Activity. Your task is to copy the stretch of lines in the records below that begins with the line containing "s.pending := rfl" and ends with the line containing "s.fault := rfl", exactly as written, with nothing added.

Stored data.
━━━━━━
@[simp] theorem State.loadCs_upc (u : Index) (w : Word) : (s.loadCs u w).upc = s.upc := rfl
@[simp] theorem State.loadCs_addr (u : Index) (w : Word) : (s.loadCs u w).addr = s.addr := rfl
@[simp] theorem State.loadCs_row (u : Index) (w : Word) : (s.loadCs u w).row = s.row := rfl
@[simp] theorem State.loadCs_word (u : Index) (w : Word) : (s.loadCs u w).word = s.word := rfl
@[simp] theorem State.loadCs_tok (u : Index) (w : Word) : (s.loadCs u w).tok = s.tok := rfl
@[simp] theorem State.loadCs_cap (u : Index) (w : Word) : (s.loadCs u w).cap = s.cap := rfl
@[simp] theorem State.loadCs_ce (u : Index) (w : Word) : (s.loadCs u w).ce = s.ce := rfl
@[simp] theorem State.loadCs_oe (u : Index) (w : Word) : (s.loadCs u w).oe = s.oe := rfl
@[simp] theorem State.loadCs_stb (u : Index) (w : Word) : (s.loadCs u w).stb = s.stb := rfl
@[simp] theorem State.loadCs_pinAlo (u : Index) (w : Word) : (s.loadCs u w).pinAlo = s.pinAlo := rfl
@[simp] theorem State.loadCs_pinAmid (u : Index) (w : Word) : (s.loadCs u w).pinAmid = s.pinAmid := rfl
@[simp] theorem State.loadCs_pinAhi (u : Index) (w : Word) : (s.loadCs u w).pinAhi = s.pinAhi := rfl
@[simp] theorem State.loadCs_settled (u : Index) (w : Word) : (s.loadCs u w).settled = s.settled := rfl
@[simp] theorem State.loadCs_stbStale (u : Index) (w : Word) : (s.loadCs u w).stbStale = s.stbStale := rfl
@[simp] theorem State.loadCs_txbuf (u : Index) (w : Word) : (s.loadCs u w).txbuf = s.txbuf := rfl
@[simp] theorem State.loadCs_busy (u : Index) (w : Word) : (s.loadCs u w).busy = s.busy := rfl
@[simp] theorem State.loadCs_pending (u : Index) (w : Word) : (s.loadCs u w).pending = s.pending := rfl
@[simp] theorem State.loadCs_cursor (u : Index) (w : Word) : (s.loadCs u w).cursor = s.cursor := rfl
@[simp] theorem State.loadCs_im (u : Index) (w : Word) : (s.loadCs u w).im = s.im := rfl
@[simp] theorem State.loadCs_serOn (u : Index) (w : Word) : (s.loadCs u w).serOn = s.serOn := rfl
@[simp] theorem State.loadCs_ready (u : Index) (w : Word) : (s.loadCs u w).ready = s.ready := rfl
@[simp] theorem State.loadCs_inflight (u : Index) (w : Word) : (s.loadCs u w).inflight = s.inflight := rfl
@[simp] theorem State.loadCs_tcPend (u : Index) (w : Word) : (s.loadCs u w).tcPend = s.tcPend := rfl
@[simp] theorem State.loadCs_line (u : Index) (w : Word) : (s.loadCs u w).line = s.line := rfl
@[simp] theorem State.loadCs_fault (u : Index) (w : Word) : (s.loadCs u w).fault = s.fault := rfl
@[simp] theorem State.loadCs_cs (u : Index) (w : Word) : (s.loadCs u w).cs =
    Memory.writeAll programByte s.cs (2 * u.toNat) [opField w, immField w] := rfl
@[simp] theorem State.loadCs_rom (u : Index) (w : Word) : (s.loadCs u w).rom = s.rom := rfl
@[simp] theorem State.loadCs_params (u : Index) (w : Word) : (s.loadCs u w).params = s.params := rfl
@[simp] theorem State.loadCs_turn (u : Index) (w : Word) : (s.loadCs u w).turn = s.turn := rfl
@[simp] theorem State.loadCs_clock (u : Index) (w : Word) : (s.loadCs u w).clock = s.clock := rfl
@[simp] theorem State.loadCs_txcWait (u : Index) (w : Word) : (s.loadCs u w).txcWait = s.txcWait := rfl
@[simp] theorem State.loadCs_seqWait (u : Index) (w : Word) : (s.loadCs u w).seqWait = s.seqWait := rfl
@[simp] theorem State.loadCs_draws (u : Index) (w : Word) : (s.loadCs u w).draws = s.draws := rfl

/-- Leaving the handler restores nothing (60_exceptions.md R289). -/
@[simp] theorem State.leaveHandler_eq : s.leaveHandler = s := rfl

end Sys2Proof.Machine
end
━━━━━━
Result.
@[simp] theorem State.loadCs_pending (u : Index) (w : Word) : (s.loadCs u w).pending = s.pending := rfl
@[simp] theorem State.loadCs_cursor (u : Index) (w : Word) : (s.loadCs u w).cursor = s.cursor := rfl
@[simp] theorem State.loadCs_im (u : Index) (w : Word) : (s.loadCs u w).im = s.im := rfl
@[simp] theorem State.loadCs_serOn (u : Index) (w : Word) : (s.loadCs u w).serOn = s.serOn := rfl
@[simp] theorem State.loadCs_ready (u : Index) (w : Word) : (s.loadCs u w).ready = s.ready := rfl
@[simp] theorem State.loadCs_inflight (u : Index) (w : Word) : (s.loadCs u w).inflight = s.inflight := rfl
@[simp] theorem State.loadCs_tcPend (u : Index) (w : Word) : (s.loadCs u w).tcPend = s.tcPend := rfl
@[simp] theorem State.loadCs_line (u : Index) (w : Word) : (s.loadCs u w).line = s.line := rfl
@[simp] theorem State.loadCs_fault (u : Index) (w : Word) : (s.loadCs u w).fault = s.fault := rfl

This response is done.